Zugspitz waere schoen aber nur mit Gondel. Madritscher Joch hatte ich mir auch schon ueberlegt. 
Nochmals Danke

Dougster


----------



## H33 (14. Oktober 2009)

Colle Sommelier bei Bardonechia im Val di Susa. Knapp über 3000 m hoch und wirklich bis oben hin fahrbar (Schotterpiste).


----------



## kurt1 (14. Oktober 2009)

Theodul Pass zwischen Zermatt und Cervina. Über 3300mh.

Der Zebru und der Fürkle sind auch über 3000 m hoch und (teilweise) fahrbar.

CU Kurt


----------



## jan84 (15. Oktober 2009)

sixwasnine schrieb:


> Komplett hoch fahrbar, naja. Die alten Heldensagen ala Zahn & Co. Der Ein oder Andere fährt das Teil noch bei 3000 Hm hoch. Selbst der olle Stanciu rät zur Seilbahn.

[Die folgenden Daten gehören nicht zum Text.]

@[simp] theorem State.modCluster_now (s : State) (i : Nat) (f) : (s.modCluster i f).now = s.now := rfl
@[simp] theorem State.modCluster_pending (s : State) (i : Nat) (f) : (s.modCluster i f).pending = s.pending := rfl
@[simp] theorem State.modCluster_frm (s : State) (i : Nat) (f) : (s.modCluster i f).frm = s.frm := rfl
@[simp] theorem State.modCluster_frt (s : State) (i : Nat) (f) : (s.modCluster i f).frt = s.frt := rfl
@[simp] theorem State.modCluster_fea (s : State) (i : Nat) (f) : (s.modCluster i f).fea = s.fea := rfl
@[simp] theorem State.modCluster_err (s : State) (i : Nat) (f) : (s.modCluster i f).err = s.err := rfl
@[simp] theorem State.modCluster_lhr (s : State) (i : Nat) (f) : (s.modCluster i f).lhr = s.lhr := rfl
@[simp] theorem State.modCluster_boot (s : State) (i : Nat) (f) : (s.modCluster i f).boot = s.boot := rfl
@[simp] theorem State.modCluster_fuses (s : State) (i : Nat) (f) : (s.modCluster i f).fuses = s.fuses := rfl
@[simp] theorem State.modCluster_flash (s : State) (i : Nat) (f) : (s.modCluster i f).flash = s.flash := rfl
@[simp] theorem State.modCluster_mbx0 (s : State) (i : Nat) (f) : (s.modCluster i f).mbx0 = s.mbx0 := rfl
@[simp] theorem State.modCluster_mbx1 (s : State) (i : Nat) (f) : (s.modCluster i f).mbx1 = s.mbx1 := rfl
@[simp] theorem State.modCluster_mgmt (s : State) (i : Nat) (f) : (s.modCluster i f).mgmt = s.mgmt := rfl
@[simp] theorem State.modCluster_hpt (s : State) (i : Nat) (f) : (s.modCluster i f).hpt = s.hpt := rfl
@[simp] theorem State.modCluster_hws (s : State) (i : Nat) (f) : (s.modCluster i f).hws = s.hws := rfl
@[simp] theorem State.modCluster_bends (s : State) (i : Nat) (f) : (s.modCluster i f).bends = s.bends := rfl
@[simp] theorem State.modCluster_jobAddr (s : State) (i : Nat) (f) : (s.modCluster i f).jobAddr = s.jobAddr := rfl
@[simp] theorem State.modCluster_jobEn (s : State) (i : Nat) (f) : (s.modCluster i f).jobEn = s.jobEn := rfl
@[simp] theorem State.modCluster_dlk (s : State) (i : Nat) (f) : (s.modCluster i f).dlk = s.dlk := rfl
@[simp] theorem State.modCluster_ncc (s : State) (i : Nat) (f) : (s.modCluster i f).ncc = s.ncc := rfl
@[simp] theorem State.modCluster_pins (s : State) (i : Nat) (f) : (s.modCluster i f).pins = s.pins := rfl
@[simp] theorem State.modCluster_queues (s : State) (i : Nat) (f) : (s.modCluster i f).queues = s.queues := rfl
@[simp] theorem State.modCluster_cmds (s : State) (i : Nat) (f) : (s.modCluster i f).cmds = s.cmds := rfl
@[simp] theorem State.modCluster_nextCmd (s : State) (i : Nat) (f) : (s.modCluster i f).nextCmd = s.nextCmd := rfl
@[simp] theorem State.modCluster_nextQueue (s : State) (i : Nat) (f) : (s.modCluster i f).nextQueue = s.nextQueue := rfl
@[simp] theorem State.modCluster_lastUnit (s : State) (i : Nat) (f) : (s.modCluster i f).lastUnit = s.lastUnit := rfl
@[simp] theorem State.modCluster_dma (s : State) (i : Nat) (f) : (s.modCluster i f).dma = s.dma := rfl
@[simp] theorem State.modCluster_units (s : State) (i : Nat) (f) : (s.modCluster i f).units = s.units := rfl
@[simp] theorem State.modCluster_xlt (s : State) (i : Nat) (f) : (s.modCluster i f).xlt = s.xlt := rfl
@[simp] theorem State.modCluster_agents (s : State) (i : Nat) (f) : (s.modCluster i f).agents = s.agents := rfl
@[simp] theorem State.modCluster_slices (s : State) (i : Nat) (f) : (s.modCluster i f).slices = s.slices := rfl
@[simp] theorem State.modCluster_coh (s : State) (i : Nat) (f) : (s.modCluster i f).coh = s.coh := rfl
@[simp] theorem State.modCluster_hbm (s : State) (i : Nat) (f) : (s.modCluster i f).hbm = s.hbm := rfl
@[simp] theorem State.modCluster_mem (s : State) (i : Nat) (f) : (s.modCluster i f).mem = s.mem := rfl
@[simp] theorem State.modCluster_memPoison (s : State) (i : Nat) (f) : (s.modCluster i f).memPoison = s.memPoison := rfl
@[simp] theorem State.modCluster_scratch (s : State) (i : Nat) (f) : (s.modCluster i f).scratch = s.scratch := rfl
@[simp] theorem State.modCluster_scratchPoison (s : State) (i : Nat) (f) : (s.modCluster i f).scratchPoison = s.scratchPoison := rfl
@[simp] theorem State.modCluster_net (s : State) (i : Nat) (f) : (s.modCluster i f).net = s.net := rfl
@[simp] theorem State.modCluster_depart (s : State) (i : Nat) (f) : (s.modCluster i f).depart = s.depart := rfl
@[simp] theorem State.modCluster_stuck (s : State) (i : Nat) (f) : (s.modCluster i f).stuck = s.stuck := rfl
@[simp] theorem State.modCluster_free (s : State) (i : Nat) (f) : (s.modCluster i f).free = s.free := rfl
@[simp] theorem State.modCluster_unit_at (s : State) (i j : Nat) (f) : (s.modCluster i f).unit j = s.unit j := rfl
@[simp] theorem State.modCluster_agent_at (s : State) (i j : Nat) (f) : (s.modCluster i f).agent j = s.agent j := rfl
@[simp] theorem State.modCluster_slice_at (s : State) (i j : Nat) (f) : (s.modCluster i f).slice j = s.slice j := rfl
@[simp] theorem State.modCluster_stack_at (s : State) (i j : Nat) (f) : (s.modCluster i f).stack j = s.stack j := rfl
@[simp] theorem State.modCluster_queue_at (s : State) (i j : Nat) (f) : (s.modCluster i f).queue j = s.queue j := rfl
@[simp] theorem State.modCluster_dmaEng_at (s : State) (i j : Nat) (f) : (s.modCluster i f).dmaEng j = s.dmaEng j := rfl
@[simp] theorem State.modCluster_bend_at (s : State) (i j : Nat) (f) : (s.modCluster i f).bend j = s.bend j := rfl
@[simp] theorem State.modCluster_bundle_at (s : State) (i j : Nat) (f) : (s.modCluster i f).bundle j = s.bundle j := rfl
@[simp] theorem State.modCluster_port_at (s : State) (i j : Nat) (f) : (s.modCluster i f).port j = s.port j := rfl
@[simp] theorem State.modCluster_peer_at (s : State) (i j : Nat) (f) : (s.modCluster i f).peer j = s.peer j := rfl
@[simp] theorem State.modCluster_dom_at (s : State) (i j : Nat) (f) : (s.modCluster i f).dom j = s.dom j := rfl
@[simp] theorem State.modCluster_die_at (s : State) (i j : Nat) (f) : (s.modCluster i f).die j = s.die j := rfl
@[simp] theorem State.modCluster_hart_at (s : State) (i j : Nat) (f) : (s.modCluster i f).hart j = s.hart j := rfl
@[simp] theorem State.modCluster_kwait_at (s : State) (i j : Nat) (f) : (s.modCluster i f).kwait j = s.kwait j := rfl

/-! ### modAgent -/

theorem State.modAgent_agent (s : State) (i j : Nat) (f) (h : Tbl.wf {} s.agents = true) :
    (s.modAgent i f).agent j = if j = i then f (s.agent i) else s.agent j := Tbl.get_upd _ _ _ _ _ h

@[simp] theorem State.modAgent_now (s : State) (i : Nat) (f) : (s.modAgent i f).now = s.now := rfl
@[simp] theorem State.modAgent_pending (s : State) (i : Nat) (f) : (s.modAgent i f).pending = s.pending := rfl
@[simp] theorem State.modAgent_frm (s : State) (i : Nat) (f) : (s.modAgent i f).frm = s.frm := rfl
@[simp] theorem State.modAgent_frt (s : State) (i : Nat) (f) : (s.modAgent i f).frt = s.frt := rfl
@[simp] theorem State.modAgent_fea (s : State) (i : Nat) (f) : (s.modAgent i f).fea = s.fea := rfl
@[simp] theorem State.modAgent_err (s : State) (i : Nat) (f) : (s.modAgent i f).err = s.err := rfl
@[simp] theorem State.modAgent_lhr (s : State) (i : Nat) (f) : (s.modAgent i f).lhr = s.lhr := rfl
@[simp] theorem State.modAgent_boot (s : State) (i : Nat) (f) : (s.modAgent i f).boot = s.boot := rfl
@[simp] theorem State.modAgent_fuses (s : State) (i : Nat) (f) : (s.modAgent i f).fuses = s.fuses := rfl
@[simp] theorem State.modAgent_flash (s : State) (i : Nat) (f) : (s.modAgent i f).flash = s.flash := rfl
@[simp] theorem State.modAgent_mbx0 (s : State) (i : Nat) (f) : (s.modAgent i f).mbx0 = s.mbx0 := rfl
@[simp] theorem State.modAgent_mbx1 (s : State) (i : Nat) (f) : (s.modAgent i f).mbx1 = s.mbx1 := rfl
@[simp] theorem State.modAgent_mgmt (s : State) (i : Nat) (f) : (s.modAgent i f).mgmt = s.mgmt := rfl
@[simp] theorem State.modAgent_hpt (s : State) (i : Nat) (f) : (s.modAgent i f).hpt = s.hpt := rfl
@[simp] theorem State.modAgent_hws (s : State) (i : Nat) (f) : (s.modAgent i f).hws = s.hws := rfl
@[simp] theorem State.modAgent_bends (s : State) (i : Nat) (f) : (s.modAgent i f).bends = s.bends := rfl
@[simp] theorem State.modAgent_jobAddr (s : State) (i : Nat) (f) : (s.modAgent i f).jobAddr = s.jobAddr := rfl
@[simp] theorem State.modAgent_jobEn (s : State) (i : Nat) (f) : (s.modAgent i f).jobEn = s.jobEn := rfl
@[simp] theorem State.modAgent_dlk (s : State) (i : Nat) (f) : (s.modAgent i f).dlk = s.dlk := rfl
@[simp] theorem State.modAgent_ncc (s : State) (i : Nat) (f) : (s.modAgent i f).ncc = s.ncc := rfl
@[simp] theorem State.modAgent_pins (s : State) (i : Nat) (f) : (s.modAgent i f).pins = s.pins := rfl
@[simp] theorem State.modAgent_queues (s : State) (i : Nat) (f) : (s.modAgent i f).queues = s.queues := rfl
@[simp] theorem State.modAgent_cmds (s : State) (i : Nat) (f) : (s.modAgent i f).cmds = s.cmds := rfl
@[simp] theorem State.modAgent_nextCmd (s : State) (i : Nat) (f) : (s.modAgent i f).nextCmd = s.nextCmd := rfl
@[simp] theorem State.modAgent_nextQueue (s : State) (i : Nat) (f) : (s.modAgent i f).nextQueue = s.nextQueue := rfl
@[simp] theorem State.modAgent_lastUnit (s : State) (i : Nat) (f) : (s.modAgent i f).lastUnit = s.lastUnit := rfl
@[simp] theorem State.modAgent_dma (s : State) (i : Nat) (f) : (s.modAgent i f).dma = s.dma := rfl
@[simp] theorem State.modAgent_units (s : State) (i : Nat) (f) : (s.modAgent i f).units = s.units := rfl
@[simp] theorem State.modAgent_clusters (s : State) (i : Nat) (f) : (s.modAgent i f).clusters = s.clusters := rfl
@[simp] theorem State.modAgent_xlt (s : State) (i : Nat) (f) : (s.modAgent i f).xlt = s.xlt := rfl
@[simp] theorem State.modAgent_slices (s : State) (i : Nat) (f) : (s.modAgent i f).slices = s.slices := rfl
@[simp] theorem State.modAgent_coh (s : State) (i : Nat) (f) : (s.modAgent i f).coh = s.coh := rfl
@[simp] theorem State.modAgent_hbm (s : State) (i : Nat) (f) : (s.modAgent i f).hbm = s.hbm := rfl
@[simp] theorem State.modAgent_mem (s : State) (i : Nat) (f) : (s.modAgent i f).mem = s.mem := rfl
@[simp] theorem State.modAgent_memPoison (s : State) (i : Nat) (f) : (s.modAgent i f).memPoison = s.memPoison := rfl
@[simp] theorem State.modAgent_scratch (s : State) (i : Nat) (f) : (s.modAgent i f).scratch = s.scratch := rfl
@[simp] theorem State.modAgent_scratchPoison (s : State) (i : Nat) (f) : (s.modAgent i f).scratchPoison = s.scratchPoison := rfl
@[simp] theorem State.modAgent_net (s : State) (i : Nat) (f) : (s.modAgent i f).net = s.net := rfl
@[simp] theorem State.modAgent_depart (s : State) (i : Nat) (f) : (s.modAgent i f).depart = s.depart := rfl
@[simp] theorem State.modAgent_stuck (s : State) (i : Nat) (f) : (s.modAgent i f).stuck = s.stuck := rfl
@[simp] theorem State.modAgent_free (s : State) (i : Nat) (f) : (s.modAgent i f).free = s.free := rfl
@[simp] theorem State.modAgent_unit_at (s : State) (i j : Nat) (f) : (s.modAgent i f).unit j = s.unit j := rfl
@[simp] theorem State.modAgent_cluster_at (s : State) (i j : Nat) (f) : (s.modAgent i f).cluster j = s.cluster j := rfl
@[simp] theorem State.modAgent_slice_at (s : State) (i j : Nat) (f) : (s.modAgent i f).slice j = s.slice j := rfl
@[simp] theorem State.modAgent_stack_at (s : State) (i j : Nat) (f) : (s.modAgent i f).stack j = s.stack j := rfl
@[simp] theorem State.modAgent_queue_at (s : State) (i j : Nat) (f) : (s.modAgent i f).queue j = s.queue j := rfl
@[simp] theorem State.modAgent_dmaEng_at (s : State) (i j : Nat) (f) : (s.modAgent i f).dmaEng j = s.dmaEng j := rfl
@[simp] theorem State.modAgent_bend_at (s : State) (i j : Nat) (f) : (s.modAgent i f).bend j = s.bend j := rfl
@[simp] theorem State.modAgent_bundle_at (s : State) (i j : Nat) (f) : (s.modAgent i f).bundle j = s.bundle j := rfl
@[simp] theorem State.modAgent_port_at (s : State) (i j : Nat) (f) : (s.modAgent i f).port j = s.port j := rfl
@[simp] theorem State.modAgent_peer_at (s : State) (i j : Nat) (f) : (s.modAgent i f).peer j = s.peer j := rfl
@[simp] theorem State.modAgent_dom_at (s : State) (i j : Nat) (f) : (s.modAgent i f).dom j = s.dom j := rfl
@[simp] theorem State.modAgent_die_at (s : State) (i j : Nat) (f) : (s.modAgent i f).die j = s.die j := rfl
@[simp] theorem State.modAgent_hart_at (s : State) (i j : Nat) (f) : (s.modAgent i f).hart j = s.hart j := rfl
@[simp] theorem State.modAgent_kwait_at (s : State) (i j : Nat) (f) : (s.modAgent i f).kwait j = s.kwait j := rfl

/-! ### modSlice -/

theorem State.modSlice_slice (s : State) (i j : Nat) (f) (h : Tbl.wf {} s.slices = true) :
    (s.modSlice i f).slice j = if j = i then f (s.slice i) else s.slice j := Tbl.get_upd _ _ _ _ _ h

Wir ham unten auch die Seilbahn genommen, aber wer so einen Thread eröffnet und ihn mit "Höhenmetermaschine" unterschreibt, der wird vermutlich auf die Seilbahn verzichten. 
Das eigentliche Highlight ist mMn aber sowieso weder die Auffahrt noch die Höhe sondern die Abfahrt.

grüße,
Jan


----------



## fatz (15. Oktober 2009)

jan84 schrieb:


> Das eigentliche Highlight ist mMn aber sowieso weder die Auffahrt noch die Höhe sondern die Abfahrt.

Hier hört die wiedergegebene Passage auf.